**Required work**
Nothing but a number should be written: the count of lines below that contain "cadd".

**Supplied entries**

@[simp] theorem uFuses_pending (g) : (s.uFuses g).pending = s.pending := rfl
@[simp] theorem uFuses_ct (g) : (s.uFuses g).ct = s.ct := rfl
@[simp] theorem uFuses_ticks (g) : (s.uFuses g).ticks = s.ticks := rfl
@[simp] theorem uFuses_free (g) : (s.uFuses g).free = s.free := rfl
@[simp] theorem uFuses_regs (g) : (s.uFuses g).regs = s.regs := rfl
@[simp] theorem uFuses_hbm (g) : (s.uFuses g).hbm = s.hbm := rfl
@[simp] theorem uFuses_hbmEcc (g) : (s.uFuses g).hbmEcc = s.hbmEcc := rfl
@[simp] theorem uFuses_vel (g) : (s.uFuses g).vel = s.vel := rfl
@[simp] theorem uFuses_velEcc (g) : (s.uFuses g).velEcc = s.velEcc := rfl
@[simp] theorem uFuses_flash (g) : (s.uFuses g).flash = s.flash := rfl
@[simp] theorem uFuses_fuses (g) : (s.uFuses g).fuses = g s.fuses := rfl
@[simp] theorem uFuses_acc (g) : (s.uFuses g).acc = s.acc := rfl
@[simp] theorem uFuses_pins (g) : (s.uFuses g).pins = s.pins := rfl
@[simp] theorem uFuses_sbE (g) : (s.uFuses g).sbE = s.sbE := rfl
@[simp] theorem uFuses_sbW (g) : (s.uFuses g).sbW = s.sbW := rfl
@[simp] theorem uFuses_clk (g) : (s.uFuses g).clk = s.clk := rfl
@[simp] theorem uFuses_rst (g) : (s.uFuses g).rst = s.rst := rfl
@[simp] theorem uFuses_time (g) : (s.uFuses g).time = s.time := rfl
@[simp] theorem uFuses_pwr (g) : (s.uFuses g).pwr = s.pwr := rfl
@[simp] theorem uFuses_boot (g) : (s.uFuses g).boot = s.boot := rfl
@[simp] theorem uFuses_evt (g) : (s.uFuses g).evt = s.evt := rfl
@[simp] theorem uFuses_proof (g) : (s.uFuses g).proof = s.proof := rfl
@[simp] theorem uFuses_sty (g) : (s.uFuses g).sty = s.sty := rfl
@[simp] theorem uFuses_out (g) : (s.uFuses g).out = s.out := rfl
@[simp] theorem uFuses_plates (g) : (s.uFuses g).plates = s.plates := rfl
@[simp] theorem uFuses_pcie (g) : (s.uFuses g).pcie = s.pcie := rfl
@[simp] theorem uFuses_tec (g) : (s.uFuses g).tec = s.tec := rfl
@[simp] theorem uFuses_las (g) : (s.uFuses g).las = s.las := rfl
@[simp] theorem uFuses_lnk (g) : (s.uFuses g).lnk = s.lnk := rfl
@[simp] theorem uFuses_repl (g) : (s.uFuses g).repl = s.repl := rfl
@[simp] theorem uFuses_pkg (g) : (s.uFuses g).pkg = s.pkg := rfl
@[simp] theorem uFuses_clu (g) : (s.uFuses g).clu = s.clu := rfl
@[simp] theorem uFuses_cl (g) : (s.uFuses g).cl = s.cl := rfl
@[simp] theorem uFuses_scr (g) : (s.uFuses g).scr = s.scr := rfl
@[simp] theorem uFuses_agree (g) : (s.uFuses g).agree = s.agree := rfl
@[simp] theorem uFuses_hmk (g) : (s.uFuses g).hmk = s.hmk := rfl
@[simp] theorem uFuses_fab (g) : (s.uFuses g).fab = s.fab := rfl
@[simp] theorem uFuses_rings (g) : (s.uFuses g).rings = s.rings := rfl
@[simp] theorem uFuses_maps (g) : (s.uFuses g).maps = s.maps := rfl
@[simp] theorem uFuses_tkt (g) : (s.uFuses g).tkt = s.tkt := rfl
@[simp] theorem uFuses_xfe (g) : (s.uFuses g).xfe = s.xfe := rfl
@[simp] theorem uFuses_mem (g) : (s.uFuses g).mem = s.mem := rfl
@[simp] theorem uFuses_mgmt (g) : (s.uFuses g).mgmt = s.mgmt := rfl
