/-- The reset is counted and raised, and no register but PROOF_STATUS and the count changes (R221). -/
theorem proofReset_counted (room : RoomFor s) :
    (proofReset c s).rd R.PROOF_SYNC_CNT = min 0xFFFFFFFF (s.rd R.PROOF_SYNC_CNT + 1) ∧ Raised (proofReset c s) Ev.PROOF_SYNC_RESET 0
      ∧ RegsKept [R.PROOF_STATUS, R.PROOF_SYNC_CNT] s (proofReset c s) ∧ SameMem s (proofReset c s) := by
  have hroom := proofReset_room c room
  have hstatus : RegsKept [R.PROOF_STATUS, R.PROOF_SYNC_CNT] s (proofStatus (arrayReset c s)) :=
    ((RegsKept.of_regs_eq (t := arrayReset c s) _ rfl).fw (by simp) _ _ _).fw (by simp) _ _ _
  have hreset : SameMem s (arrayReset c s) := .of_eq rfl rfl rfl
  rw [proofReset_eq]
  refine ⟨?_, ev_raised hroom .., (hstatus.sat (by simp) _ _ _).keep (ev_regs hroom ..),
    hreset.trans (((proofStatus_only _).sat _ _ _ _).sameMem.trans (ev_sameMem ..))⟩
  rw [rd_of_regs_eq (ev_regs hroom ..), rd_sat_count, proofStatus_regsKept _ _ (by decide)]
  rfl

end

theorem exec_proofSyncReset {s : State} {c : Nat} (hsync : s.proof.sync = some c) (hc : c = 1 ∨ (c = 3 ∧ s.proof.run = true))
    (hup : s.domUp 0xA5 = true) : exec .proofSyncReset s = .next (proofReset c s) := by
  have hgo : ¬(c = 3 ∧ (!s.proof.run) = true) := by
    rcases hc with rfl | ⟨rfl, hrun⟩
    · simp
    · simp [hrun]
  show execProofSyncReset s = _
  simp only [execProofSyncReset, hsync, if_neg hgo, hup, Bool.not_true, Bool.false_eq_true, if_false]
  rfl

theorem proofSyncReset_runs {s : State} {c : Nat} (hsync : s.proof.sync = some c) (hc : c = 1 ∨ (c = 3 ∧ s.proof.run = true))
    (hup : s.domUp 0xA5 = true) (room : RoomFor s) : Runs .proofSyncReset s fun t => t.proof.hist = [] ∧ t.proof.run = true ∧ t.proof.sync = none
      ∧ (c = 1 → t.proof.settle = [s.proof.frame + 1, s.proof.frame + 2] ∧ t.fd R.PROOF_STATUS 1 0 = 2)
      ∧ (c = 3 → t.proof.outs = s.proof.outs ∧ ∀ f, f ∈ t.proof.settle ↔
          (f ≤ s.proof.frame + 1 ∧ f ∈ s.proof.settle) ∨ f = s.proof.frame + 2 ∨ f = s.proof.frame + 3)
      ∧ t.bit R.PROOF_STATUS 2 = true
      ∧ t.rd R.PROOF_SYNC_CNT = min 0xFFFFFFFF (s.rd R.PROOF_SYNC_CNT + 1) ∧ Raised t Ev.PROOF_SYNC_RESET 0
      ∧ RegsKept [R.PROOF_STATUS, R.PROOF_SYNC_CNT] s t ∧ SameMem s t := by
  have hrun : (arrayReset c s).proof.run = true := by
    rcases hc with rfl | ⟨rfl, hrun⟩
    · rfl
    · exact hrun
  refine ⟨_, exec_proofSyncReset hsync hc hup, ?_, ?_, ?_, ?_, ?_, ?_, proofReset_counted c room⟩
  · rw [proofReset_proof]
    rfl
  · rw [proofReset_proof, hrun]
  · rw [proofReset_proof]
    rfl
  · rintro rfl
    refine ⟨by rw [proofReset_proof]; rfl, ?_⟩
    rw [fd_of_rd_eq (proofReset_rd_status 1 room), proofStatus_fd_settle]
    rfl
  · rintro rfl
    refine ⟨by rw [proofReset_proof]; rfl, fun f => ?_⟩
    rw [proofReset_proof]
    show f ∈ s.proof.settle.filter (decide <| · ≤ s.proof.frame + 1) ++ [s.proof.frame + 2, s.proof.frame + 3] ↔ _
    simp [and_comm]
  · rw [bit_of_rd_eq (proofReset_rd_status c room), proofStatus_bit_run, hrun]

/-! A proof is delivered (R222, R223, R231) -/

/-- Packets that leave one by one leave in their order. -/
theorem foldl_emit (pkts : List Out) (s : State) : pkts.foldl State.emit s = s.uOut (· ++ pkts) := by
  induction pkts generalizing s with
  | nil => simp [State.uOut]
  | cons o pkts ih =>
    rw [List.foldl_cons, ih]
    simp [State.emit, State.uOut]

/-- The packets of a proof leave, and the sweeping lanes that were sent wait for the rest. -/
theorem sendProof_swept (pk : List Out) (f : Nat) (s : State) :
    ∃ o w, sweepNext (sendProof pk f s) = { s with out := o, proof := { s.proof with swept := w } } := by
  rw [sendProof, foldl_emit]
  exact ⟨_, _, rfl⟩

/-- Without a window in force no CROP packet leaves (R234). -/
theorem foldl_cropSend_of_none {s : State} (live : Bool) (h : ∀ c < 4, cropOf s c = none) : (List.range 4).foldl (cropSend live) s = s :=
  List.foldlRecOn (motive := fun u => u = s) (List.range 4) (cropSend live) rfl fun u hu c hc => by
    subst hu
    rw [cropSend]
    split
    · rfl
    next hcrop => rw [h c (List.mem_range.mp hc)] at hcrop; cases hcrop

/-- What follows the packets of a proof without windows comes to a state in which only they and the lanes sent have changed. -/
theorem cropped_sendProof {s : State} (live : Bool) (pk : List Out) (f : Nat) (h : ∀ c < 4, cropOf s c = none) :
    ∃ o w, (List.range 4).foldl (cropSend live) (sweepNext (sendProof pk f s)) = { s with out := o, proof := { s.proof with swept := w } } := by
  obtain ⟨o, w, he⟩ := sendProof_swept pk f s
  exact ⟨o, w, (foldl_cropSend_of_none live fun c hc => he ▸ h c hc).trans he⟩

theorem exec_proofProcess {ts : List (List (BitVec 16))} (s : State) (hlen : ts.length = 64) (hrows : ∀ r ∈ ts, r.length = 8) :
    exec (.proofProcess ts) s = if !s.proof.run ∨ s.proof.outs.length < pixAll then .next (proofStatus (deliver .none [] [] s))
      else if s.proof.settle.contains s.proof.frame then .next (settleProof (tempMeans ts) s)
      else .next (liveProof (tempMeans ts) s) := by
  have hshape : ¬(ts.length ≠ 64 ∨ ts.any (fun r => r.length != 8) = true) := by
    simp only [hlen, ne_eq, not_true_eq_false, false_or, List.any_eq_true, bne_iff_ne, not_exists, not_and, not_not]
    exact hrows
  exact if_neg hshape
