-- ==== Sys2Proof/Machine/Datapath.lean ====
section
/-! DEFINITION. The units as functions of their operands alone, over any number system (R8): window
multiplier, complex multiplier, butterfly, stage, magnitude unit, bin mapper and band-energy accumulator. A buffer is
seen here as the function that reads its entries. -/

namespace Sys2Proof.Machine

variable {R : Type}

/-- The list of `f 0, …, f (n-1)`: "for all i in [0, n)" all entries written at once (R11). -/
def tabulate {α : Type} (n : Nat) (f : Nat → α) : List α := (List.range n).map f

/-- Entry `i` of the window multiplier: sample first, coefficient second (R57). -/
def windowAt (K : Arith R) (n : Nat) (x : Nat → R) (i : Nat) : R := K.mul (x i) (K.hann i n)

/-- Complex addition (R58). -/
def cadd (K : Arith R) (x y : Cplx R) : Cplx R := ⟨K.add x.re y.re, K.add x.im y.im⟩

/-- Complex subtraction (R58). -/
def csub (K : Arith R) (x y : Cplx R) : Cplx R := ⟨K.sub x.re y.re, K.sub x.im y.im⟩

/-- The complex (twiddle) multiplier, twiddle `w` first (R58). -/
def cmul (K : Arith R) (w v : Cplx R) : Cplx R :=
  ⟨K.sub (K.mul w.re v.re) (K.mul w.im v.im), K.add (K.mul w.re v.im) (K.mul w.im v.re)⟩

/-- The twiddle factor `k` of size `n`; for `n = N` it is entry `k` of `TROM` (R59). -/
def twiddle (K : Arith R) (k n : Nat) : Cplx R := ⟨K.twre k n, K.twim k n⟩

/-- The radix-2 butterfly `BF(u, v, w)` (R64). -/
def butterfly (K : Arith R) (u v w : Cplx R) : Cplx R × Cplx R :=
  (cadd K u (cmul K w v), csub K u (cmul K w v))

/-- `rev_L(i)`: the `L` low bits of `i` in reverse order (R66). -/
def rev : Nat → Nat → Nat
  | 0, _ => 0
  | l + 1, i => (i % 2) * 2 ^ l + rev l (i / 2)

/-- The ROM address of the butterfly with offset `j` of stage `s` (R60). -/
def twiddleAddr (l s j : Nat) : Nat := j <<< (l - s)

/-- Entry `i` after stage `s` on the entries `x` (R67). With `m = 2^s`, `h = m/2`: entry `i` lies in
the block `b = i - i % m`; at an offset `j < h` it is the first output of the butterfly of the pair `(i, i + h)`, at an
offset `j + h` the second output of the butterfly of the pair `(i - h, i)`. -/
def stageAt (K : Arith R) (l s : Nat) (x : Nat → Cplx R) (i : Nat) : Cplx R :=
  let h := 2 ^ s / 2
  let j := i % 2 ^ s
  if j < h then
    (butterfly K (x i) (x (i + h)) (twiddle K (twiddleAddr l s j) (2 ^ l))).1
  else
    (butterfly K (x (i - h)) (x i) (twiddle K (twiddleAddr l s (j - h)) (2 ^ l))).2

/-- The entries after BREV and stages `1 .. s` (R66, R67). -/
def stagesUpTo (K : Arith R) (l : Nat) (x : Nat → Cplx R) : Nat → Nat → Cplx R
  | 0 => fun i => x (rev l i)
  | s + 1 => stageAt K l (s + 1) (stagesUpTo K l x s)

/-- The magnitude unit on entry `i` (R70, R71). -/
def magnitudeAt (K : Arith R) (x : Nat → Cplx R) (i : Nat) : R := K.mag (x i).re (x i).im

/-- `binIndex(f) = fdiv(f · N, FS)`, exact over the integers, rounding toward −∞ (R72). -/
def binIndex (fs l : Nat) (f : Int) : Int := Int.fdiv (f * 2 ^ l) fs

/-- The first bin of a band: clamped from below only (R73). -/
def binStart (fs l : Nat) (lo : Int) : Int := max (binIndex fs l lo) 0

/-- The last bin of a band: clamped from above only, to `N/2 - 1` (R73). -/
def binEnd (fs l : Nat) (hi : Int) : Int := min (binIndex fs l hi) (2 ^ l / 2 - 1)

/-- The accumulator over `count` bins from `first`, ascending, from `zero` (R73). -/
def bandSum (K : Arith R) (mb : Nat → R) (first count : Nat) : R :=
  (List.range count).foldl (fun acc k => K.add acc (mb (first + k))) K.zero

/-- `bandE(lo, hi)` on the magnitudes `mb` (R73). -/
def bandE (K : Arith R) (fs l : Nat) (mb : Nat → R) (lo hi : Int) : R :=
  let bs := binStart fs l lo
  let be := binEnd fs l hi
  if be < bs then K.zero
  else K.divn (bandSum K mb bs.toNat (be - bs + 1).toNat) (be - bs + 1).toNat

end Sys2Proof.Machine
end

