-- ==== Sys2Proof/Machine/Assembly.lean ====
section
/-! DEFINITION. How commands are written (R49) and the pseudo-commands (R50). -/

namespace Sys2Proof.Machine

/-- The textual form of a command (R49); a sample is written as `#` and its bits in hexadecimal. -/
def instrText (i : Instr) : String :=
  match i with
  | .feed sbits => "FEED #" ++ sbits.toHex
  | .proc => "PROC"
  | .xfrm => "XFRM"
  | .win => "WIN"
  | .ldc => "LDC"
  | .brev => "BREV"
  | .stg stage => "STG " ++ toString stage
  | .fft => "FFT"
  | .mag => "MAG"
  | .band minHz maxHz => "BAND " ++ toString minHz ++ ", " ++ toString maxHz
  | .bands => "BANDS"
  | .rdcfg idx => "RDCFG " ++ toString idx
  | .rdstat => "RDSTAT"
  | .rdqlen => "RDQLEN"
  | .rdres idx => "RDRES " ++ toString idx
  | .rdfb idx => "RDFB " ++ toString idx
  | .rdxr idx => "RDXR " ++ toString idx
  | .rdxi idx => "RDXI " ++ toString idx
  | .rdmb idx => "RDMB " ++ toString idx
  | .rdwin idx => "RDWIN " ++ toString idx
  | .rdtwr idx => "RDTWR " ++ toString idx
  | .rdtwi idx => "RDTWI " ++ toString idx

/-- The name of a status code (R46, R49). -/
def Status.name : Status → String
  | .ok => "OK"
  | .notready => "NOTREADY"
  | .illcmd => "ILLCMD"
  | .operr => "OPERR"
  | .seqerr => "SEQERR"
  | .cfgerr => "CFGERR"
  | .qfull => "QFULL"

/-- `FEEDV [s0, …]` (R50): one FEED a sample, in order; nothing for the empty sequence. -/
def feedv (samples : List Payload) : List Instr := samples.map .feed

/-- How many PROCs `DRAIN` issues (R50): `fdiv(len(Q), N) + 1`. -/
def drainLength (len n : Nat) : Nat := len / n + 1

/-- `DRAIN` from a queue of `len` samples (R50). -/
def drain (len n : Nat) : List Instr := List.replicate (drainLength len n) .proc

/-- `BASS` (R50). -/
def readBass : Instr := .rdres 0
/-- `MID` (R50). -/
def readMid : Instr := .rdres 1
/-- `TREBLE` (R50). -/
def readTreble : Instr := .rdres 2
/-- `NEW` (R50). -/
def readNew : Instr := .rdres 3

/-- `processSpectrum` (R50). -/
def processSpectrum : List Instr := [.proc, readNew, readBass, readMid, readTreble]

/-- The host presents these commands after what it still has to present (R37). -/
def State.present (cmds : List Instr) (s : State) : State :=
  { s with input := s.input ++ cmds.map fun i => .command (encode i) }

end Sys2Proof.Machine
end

**Exercise solution**
2